I was sitting in the back of the room at my local writer’s guild monthly meeting when I received notice of a review that had posted to GoodReads. I’ll be honest, I was a teeny bit bored, so I opened the email. After I finished reading, it was all I could do to not openly sob, so I sniffled and snuffled and discreetly wiped away my tears. Here is what I read:
“I did a pre-publishing beta read of Annette Drake’s Bone Girl a few weeks before its recent launch March 1st. I was a little nervous about it since the book description and the age of the protagonist made me think of it as a book for middle school kids. It’s been years since I was in middle school. In fact, it’s been years since my kids were in middle school. Would I still be able to relate to it?

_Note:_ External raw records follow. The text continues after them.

-- ==== Sys2Proof/Certificates/Slice0/Obligations.lean ====
section
/-! DEFINITION. The statements about the model, one `Prop` each. A command's own effect is stated as the plant it leaves
before the response of the blocks (`State.respond`, R102, R103, R50 to R55, R155, R157) or, where the response cannot undo it,
in the state after. -/

open Sys2Proof Sys2Proof.Machine

/-! ### Steps -/

/-- Commands are taken one at a time, the oldest first. -/
def Obligations.StepRunsFrontCommand : Prop :=
  ∀ (c : Instr) (rest : List Instr) (s : State),
    step { s with pending := c :: rest } = exec c { s with pending := rest }

/-- The model's choice of log 1: with nothing commanded, a due expiry is taken, or else the case clock advances by 1 ms. -/
def Obligations.StepOnEmptyQueue : Prop :=
  ∀ s : State, s.pending = [] →
    (∀ c rest, s.dueExpiries = c :: rest → step s = exec c s) ∧
      (s.dueExpiries = [] → step s = .next { s with clock := s.clock + 1 })

/-- Every command completes in every state, and leaves the queue of commands alone: nothing stops the part. That POWER_ON_RESET
keeps the queue is the model's choice, log 26, and that an event which cannot occur completes too rests on the choices of logs
2, 16 and 17. -/
def Obligations.EveryCommandGivesNext : Prop :=
  ∀ (c : Instr) (s : State), ∃ t, exec c s = .next t ∧ t.pending = s.pending

/-- What only some commands change: the tables (COMMIT), the staging buffer (STAGE_WRITE, COMMIT), the power lines, the motion
monitor; and of a slot its pins, its exposures and its stray completions. That POWER_ON_RESET keeps the levels of the pins is
the model's choice, log 4. -/
def Obligations.FramesOfCommands : Prop :=
  ∀ (c : Instr) (s t : State), exec c s = .next t →
    (c ≠ .powerOnReset →
      t.clock = s.clock ∧
      ((∀ r, c ≠ .commit r) → t.tables = s.tables) ∧
      ((∀ r, c ≠ .commit r) → (∀ r, c ≠ .stageWrite r) → t.staging = s.staging) ∧
      ((∀ l v, c ≠ .powerLineEdge l v) → (∀ l, c ≠ .powerFilterExpiry l) → t.power = s.power) ∧
      (actsOnMonitor c = false → t.monitor = s.monitor)) ∧
    ∀ i, let r := s.plant.slot i
      let r' := t.plant.slot i
      ((∀ l, c ≠ .presenceEdge i l) → r'.presenceIn = r.presenceIn) ∧
      ((∀ l, c ≠ .overcurrent i l) → r'.overcurrentIn = r.overcurrentIn) ∧
      (actsOnMonitor c = false → c ≠ .insertion i → (∀ q, c ≠ .exposureClear q) → r'.exposures = r.exposures) ∧
      (c ≠ .powerOnReset → c ≠ .insertion i → (∀ ep tag st p, c ≠ .sledCompletion i ep tag st p) →
        r'.strays = r.strays)

/-! ### Power-on reset -/

/-- R1: the slot records after power-on reset, with the transit cap and disposition of the ROLLING row that the transit
controller then writes. -/
def Obligations.PowerOnResetSlots : Prop :=
  ∀ s : State, ∃ t, exec .powerOnReset s = .next t ∧ ∀ i : SlotId,
    let r := t.plant.slot i
    (r.state = .empty ∧ r.requested = .stop ∧ r.pinned = false) ∧
    (r.transitCap = .spin ∧ r.transitDisposition = .freeze ∧ r.budgetCap = .none ∧ r.emergencyCap = .none) ∧
    (r.draining = false ∧ r.drainTimer = none ∧ r.unloadMark = .none ∧ r.unloadReissued = false ∧
      r.stoppingFromStart = false) ∧
    (r.faultReason = none ∧ r.sledCode = none) ∧
    (r.lane.spinAttempts = 0 ∧ r.lane.loadAttempts = 0) ∧
    (r.epoch = 0 ∧ r.outstanding = [] ∧ r.hold = []) ∧
    (r.idleUnload = .idle ∧ r.idleStop = .idle ∧ r.dwell = none ∧ r.suspension = none) ∧
    (r.exposures = 0 ∧ r.strays = 0 ∧ r.lane.inFlight = none) ∧
    r.presenceFilter = (if (s.plant.slot i).presenceIn then some ⟨0, 200⟩ else none) ∧
    r.loadClaim = false ∧ r.motorEnable = false

/-- The other blocks after power-on reset (Tables 5-1, 5-3, 6-1, 8-1, 9-2 and 10-1): the lanes, the arbiter, the
budget unit, the emergency record, the monitor with its conditions and switch filters, the case link, the clock, the
staging buffer and the eight tables, the transit policy and the motion thresholds among them. The pins keep their
levels: the model's choice, log 4. -/
def Obligations.PowerOnResetBlocks : Prop :=
  ∀ s : State, ∃ t, exec .powerOnReset s = .next t ∧
    t.clock = 0 ∧ t.staging = none ∧
    (∀ i, let l := (t.plant.slot i).lane
      l.nextOrder = 0 ∧ l.orderSlot = none ∧ l.cmdQueue = [] ∧ l.tx = none ∧ l.rxPartial = none) ∧
    (t.plant.arb.queue = [] ∧ t.plant.arb.candidate = none ∧ t.plant.arb.lastGranted = 15 ∧
      t.plant.arb.stagger = none ∧ t.plant.arb.hold = false) ∧
    (t.plant.budget.powerState = .battery ∧ t.plant.budget.budget = 90 ∧ t.plant.budget.committed = 0 ∧
      t.plant.budget.shed = false ∧ t.plant.budget.startClaim = false) ∧
    (t.plant.emg.latched = false ∧ t.plant.emg.sources = SourceSet.empty ∧ t.plant.emg.firstSource = none ∧
      t.plant.emg.firstTime = none ∧ t.plant.emg.phase = none ∧ t.plant.emg.cap = .none ∧ t.plant.emg.settle = none) ∧
    (t.monitor.window = [] ∧ t.monitor.sensor = .filling ∧ t.monitor.restoring = false ∧
      t.monitor.sensorTimer = some ⟨0, 50⟩ ∧ t.monitor.classifier = .still ∧ t.monitor.cls = .rolling ∧
      t.monitor.poised = ⟨false, none, none⟩ ∧ t.monitor.rolling = ⟨false, none, none⟩ ∧
      t.monitor.tilted = ⟨false, none, none⟩ ∧ t.monitor.jolt = ⟨false, none, none⟩ ∧
      t.monitor.fall = ⟨false, none, none⟩) ∧
    (∀ w, (t.monitor.switch w).value = false ∧
      (t.monitor.switch w).level = (s.monitor.switch w).level ∧
      (t.monitor.switch w).timer = (if (s.monitor.switch w).level then some ⟨0, 20⟩ else none)) ∧
    (∀ l, (t.power.line l).value = false ∧
      (t.power.line l).level = (s.power.line l).level ∧
      (t.power.line l).timer = (if (s.power.line l).level then some ⟨0, 10⟩ else none)) ∧
    (t.plant.link.queue = [] ∧ t.plant.link.tx = none ∧ t.plant.link.framer = none ∧ t.plant.link.ready = true ∧
      t.plant.link.linkError = false ∧ t.plant.link.events = [] ∧ t.plant.link.overrun = false) ∧
    (t.tables.mode = .arrival ∧ t.tables.maxStarts = 2 ∧ t.tables.staggerMs = 2000 ∧ t.tables.holdLimitMs = 10000 ∧
      t.tables.drainLimitMs = 5000 ∧ t.tables.autoClear = false ∧ t.tables.settleMs = 30000) ∧
    (∀ i : SlotId, t.tables.profile i = 0 ∧ t.tables.group i = 0 ∧ t.tables.priority i = 4 ∧ t.tables.wake i = true ∧
      t.tables.holdListLimit i = 6 ∧ t.tables.idleUnloadMs i = 30000 ∧ t.tables.idleStopMs i = 300000 ∧
      t.tables.spinDraw i = 25 ∧ t.tables.runDraw i = 8 ∧ t.tables.loadDraw i = 2 ∧ t.tables.spinUpMs i = 20000 ∧
      t.tables.loadMs i = 5000 ∧ t.tables.unloadMs i = 3000 ∧ t.tables.spinDownMs i = 30000 ∧
      t.tables.spinRetries i = 2 ∧ t.tables.loadRetries i = 2 ∧ t.tables.dwellMs i = 5000 ∧
      t.tables.slotOfUnit i.val = some i) ∧
    t.tables.profiles =
      (List.replicate 8 ([25, 8, 2, 20, 0x13, 0x88, 0x0B, 0xB8, 30, 2, 2, 5, 0, 0, 0, 0] : List Byte)).flatten ∧
    (∀ opcode, t.tables.cmdClass opcode = .media ∧ t.tables.trapAction opcode = none) ∧
    (t.tables.budgetOf .shore = 200 ∧ t.tables.budgetOf .battery = 90 ∧ t.tables.budgetOf .reserve = 30) ∧
    (∀ group, group < 4 → ∀ c, (t.tables.policyCap c group, t.tables.policyDisposition c group, t.tables.emergencyFlag c) =
      match c with
      | .still => (.load, .hold, false)
      | .poised => (.spin, .hold, false)
      | .rolling => (.spin, .freeze, false)
      | .tilted => (.stop, .freeze, false)
      | .jolt => (.spin, .hold, true)
      | .fall => (.stop, .hold, true)) ∧
    (t.tables.shock = 2500 ∧ t.tables.fallThreshold = 300 ∧ t.tables.fallMs = 60 ∧ t.tables.rollingThreshold = 150 ∧
      t.tables.rollingCount = 6 ∧ t.tables.tiltThreshold = 800 ∧ t.tables.tiltMs = 1000 ∧ t.tables.poisedSettleMs = 5000 ∧
      t.tables.rollingSettleMs = 10000 ∧ t.tables.tiltSettleMs = 5000 ∧ t.tables.joltHoldMs = 2000 ∧
      t.tables.sensorMs = 50 ∧ t.tables.blindClass = .rolling ∧ t.tables.brakeInUse = true)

But I’d been happily reading a range of styles and genres since joining Goodreads. I’d enjoyed Ms Drake’s Celebration House despite not being a paranormal romance aficionada. (Quite frankly, I had no idea there was a genre called that before joining GR reading groups.) And so, I began Bone Girl with an open mind and was soon caught up in the story.
Josie was a very sympathetic and believable character and her father was a good-hearted long-suffering Atticus Finch type fellow who nearly broke my heart. Throughout the story, he quietly and stoically did what he thought was right without complaining or making a big deal out of it. (Can you guess he was my favorite character?) He reminded me of my own dad, and toward the end I wanted to shout for him to stop and let us help him. Let us hold some of that world that’s been weighing on your shoulders far too long.
And so, I liked the book despite my age. Maybe it’s because the story was a nice balance between real world challenges and a little hopeful idealism in which you just knew that somehow, some way, things had to turn out right. Or maybe it’s because Ms. Drake simply knows how to tell a good story. By the time I was done, I wanted to learn to play the trombone and be a bone girl too. I wanted to live on a horse farm.
Give Bone Girl a try, whether you’re in middle school or decades past it.”
All I can say is thank you, P.J. Thank you.